Could you retype exactly the lines running from the line with "def markGrant (s" to the end of the data, both included, and nothing else?

*Extracted records*
= = = =
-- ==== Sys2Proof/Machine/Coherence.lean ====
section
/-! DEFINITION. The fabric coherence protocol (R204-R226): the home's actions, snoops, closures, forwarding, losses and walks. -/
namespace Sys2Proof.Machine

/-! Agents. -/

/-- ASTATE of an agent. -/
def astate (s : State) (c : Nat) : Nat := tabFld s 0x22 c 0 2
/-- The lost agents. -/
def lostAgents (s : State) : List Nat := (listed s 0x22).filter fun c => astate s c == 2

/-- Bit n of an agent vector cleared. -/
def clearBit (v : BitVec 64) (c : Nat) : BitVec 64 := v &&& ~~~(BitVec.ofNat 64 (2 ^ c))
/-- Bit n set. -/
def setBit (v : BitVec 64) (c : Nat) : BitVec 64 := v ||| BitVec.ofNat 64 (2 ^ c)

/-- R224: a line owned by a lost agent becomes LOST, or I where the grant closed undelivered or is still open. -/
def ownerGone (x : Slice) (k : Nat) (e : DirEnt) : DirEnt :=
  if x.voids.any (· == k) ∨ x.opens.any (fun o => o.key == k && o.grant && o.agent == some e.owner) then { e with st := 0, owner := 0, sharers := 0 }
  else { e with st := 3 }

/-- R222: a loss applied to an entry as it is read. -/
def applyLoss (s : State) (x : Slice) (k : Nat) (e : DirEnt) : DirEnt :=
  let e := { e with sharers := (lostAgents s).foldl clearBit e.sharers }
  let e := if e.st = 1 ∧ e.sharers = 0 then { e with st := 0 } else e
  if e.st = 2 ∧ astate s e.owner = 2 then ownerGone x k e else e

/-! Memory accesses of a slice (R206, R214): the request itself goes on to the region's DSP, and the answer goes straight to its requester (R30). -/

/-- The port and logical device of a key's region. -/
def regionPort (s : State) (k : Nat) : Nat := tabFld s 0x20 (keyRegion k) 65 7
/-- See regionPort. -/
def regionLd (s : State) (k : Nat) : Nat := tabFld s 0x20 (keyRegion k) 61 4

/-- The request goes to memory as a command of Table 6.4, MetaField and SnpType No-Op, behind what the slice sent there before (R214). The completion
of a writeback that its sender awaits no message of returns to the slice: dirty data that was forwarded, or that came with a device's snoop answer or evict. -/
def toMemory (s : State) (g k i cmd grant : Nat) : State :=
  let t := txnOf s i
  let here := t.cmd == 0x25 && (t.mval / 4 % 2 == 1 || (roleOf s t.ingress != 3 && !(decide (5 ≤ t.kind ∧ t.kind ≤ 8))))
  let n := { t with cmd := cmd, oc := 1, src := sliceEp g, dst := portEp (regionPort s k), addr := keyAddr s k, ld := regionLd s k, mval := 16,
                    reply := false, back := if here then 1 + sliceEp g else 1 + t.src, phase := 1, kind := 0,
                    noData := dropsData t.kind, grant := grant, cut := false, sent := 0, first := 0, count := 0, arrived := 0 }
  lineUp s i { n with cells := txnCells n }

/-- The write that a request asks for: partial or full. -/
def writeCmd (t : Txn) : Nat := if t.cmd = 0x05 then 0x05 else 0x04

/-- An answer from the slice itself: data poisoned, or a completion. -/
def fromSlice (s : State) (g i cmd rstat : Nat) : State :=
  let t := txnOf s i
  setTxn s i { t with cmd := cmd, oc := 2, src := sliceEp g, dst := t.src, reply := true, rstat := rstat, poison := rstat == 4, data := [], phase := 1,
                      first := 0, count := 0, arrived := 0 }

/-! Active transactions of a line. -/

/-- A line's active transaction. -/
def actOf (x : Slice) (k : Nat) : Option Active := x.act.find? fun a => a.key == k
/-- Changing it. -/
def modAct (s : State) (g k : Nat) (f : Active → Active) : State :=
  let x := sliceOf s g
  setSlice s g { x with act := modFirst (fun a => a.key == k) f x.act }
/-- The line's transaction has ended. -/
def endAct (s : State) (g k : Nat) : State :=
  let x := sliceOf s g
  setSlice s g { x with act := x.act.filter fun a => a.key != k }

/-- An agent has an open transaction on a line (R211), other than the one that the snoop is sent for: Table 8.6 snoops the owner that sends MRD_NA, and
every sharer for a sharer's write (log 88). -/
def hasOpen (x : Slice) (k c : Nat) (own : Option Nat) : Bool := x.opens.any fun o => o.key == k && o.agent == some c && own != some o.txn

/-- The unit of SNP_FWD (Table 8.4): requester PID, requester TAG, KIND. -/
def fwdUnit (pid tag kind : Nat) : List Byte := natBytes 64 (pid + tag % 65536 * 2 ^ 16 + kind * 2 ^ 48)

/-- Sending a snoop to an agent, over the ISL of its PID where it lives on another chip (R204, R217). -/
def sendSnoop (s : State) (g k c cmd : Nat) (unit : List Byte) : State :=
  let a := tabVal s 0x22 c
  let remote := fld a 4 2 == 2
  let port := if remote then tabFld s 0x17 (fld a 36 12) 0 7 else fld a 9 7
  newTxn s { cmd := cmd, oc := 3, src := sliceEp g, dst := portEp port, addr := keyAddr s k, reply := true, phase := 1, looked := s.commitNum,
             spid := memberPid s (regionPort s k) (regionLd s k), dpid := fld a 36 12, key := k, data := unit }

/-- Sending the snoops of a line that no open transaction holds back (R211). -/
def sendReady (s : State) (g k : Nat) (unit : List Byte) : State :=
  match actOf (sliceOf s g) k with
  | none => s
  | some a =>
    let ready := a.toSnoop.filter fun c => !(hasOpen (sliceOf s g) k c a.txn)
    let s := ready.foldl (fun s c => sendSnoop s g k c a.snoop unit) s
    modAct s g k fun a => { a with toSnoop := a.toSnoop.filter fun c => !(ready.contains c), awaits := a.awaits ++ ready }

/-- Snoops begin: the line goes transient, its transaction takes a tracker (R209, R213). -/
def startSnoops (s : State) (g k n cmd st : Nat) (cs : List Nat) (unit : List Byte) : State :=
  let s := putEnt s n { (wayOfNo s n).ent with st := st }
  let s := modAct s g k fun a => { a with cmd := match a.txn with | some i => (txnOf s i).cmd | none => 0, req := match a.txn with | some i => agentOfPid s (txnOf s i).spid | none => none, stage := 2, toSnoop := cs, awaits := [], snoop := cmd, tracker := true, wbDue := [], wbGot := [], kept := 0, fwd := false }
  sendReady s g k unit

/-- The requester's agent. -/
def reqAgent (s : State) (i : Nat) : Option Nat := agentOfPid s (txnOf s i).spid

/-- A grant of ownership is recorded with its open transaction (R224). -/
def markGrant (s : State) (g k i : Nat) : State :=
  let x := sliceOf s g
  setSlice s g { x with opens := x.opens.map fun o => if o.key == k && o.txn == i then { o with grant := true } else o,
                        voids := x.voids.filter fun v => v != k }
= = = =
*Worked solution*
def markGrant (s : State) (g k i : Nat) : State :=
  let x := sliceOf s g
  setSlice s g { x with opens := x.opens.map fun o => if o.key == k && o.txn == i then { o with grant := true } else o,
                        voids := x.voids.filter fun v => v != k }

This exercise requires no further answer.